The Maine Center for Research in STEM Education (RiSE Center)
and the University of Maine


Deborah Trumbull
Cornell University

117 Donald P. Corbett Building
Monday, December 5, 2011
3:00 – 4:00 pm

Developing teacher identity and knowledge:  Pre-service teacher education

As a teacher educator for many years, I have learned that becoming a teacher involves much more than adding a number of tools and techniques to each prospective teacher’s existing body of knowledge.  Becoming a teacher requires a preservice teacher to develop a new identity, and cease interpreting classrooms as he did when a student.

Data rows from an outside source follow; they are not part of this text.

-- ==== Sys2Proof/Syntax.lean ====
section
/-!
DEFINITION. Sys2Proof/Syntax.lean: the commands of the block, one constructor per row of the opcode table, in the table's order, those
without operands last (compiled code builds at most 245 constructors with operands). A row's operands
are what the outside gives with it: who writes and what, what comes in on a wire, what a supply, a memory or a link does. Operands that come
together stand as a pair. That an instant has come (a timer's, a boundary's) is the command itself.
-/
namespace Sys2Proof

open Machine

One key aspect of a teacher’s identity requires a reformulated view of subject matter.  A teacher must not only understand her subject matter in a rich and flexible way, she must also be able to evaluate how her students are comprehending, and adjust her teaching appropriately. This knowledge of practice develops only through experience and reflection on experience, but I believe that we can help preservice teacher begin this.  I present examples from my studies that have examined both how I can facilitate the change in identity and how I can look at how my preservice teachers are making the change.

Bio sketch:

Deborah Trumbull, like many teacher educators, never planned to be a teacher educator.  In fact, until she began her PhD in Educational Psychology and Program Evaluation, she had never taken an education course.  She found that educational theory provided a powerful and productive way to make sense of her many experiences as a biology teacher.  When she took a position at Cornell University, she worked with a group of energetic colleagues to develop a new program for the preparation of science and mathematics teachers.  Due to a range of forces, the program has changed, and each change has served as an opportunity for Trumbull to learn about preparing excellent teachers. This learning was supported by her involvement with the international group Self-Study of Teacher Education Practices, and has benefitted tremendously from collaborations with colleagues from around the world.  She has also worked as an in-service teacher educator and evaluator on projects with the Cornell Laboratory of Ornithology.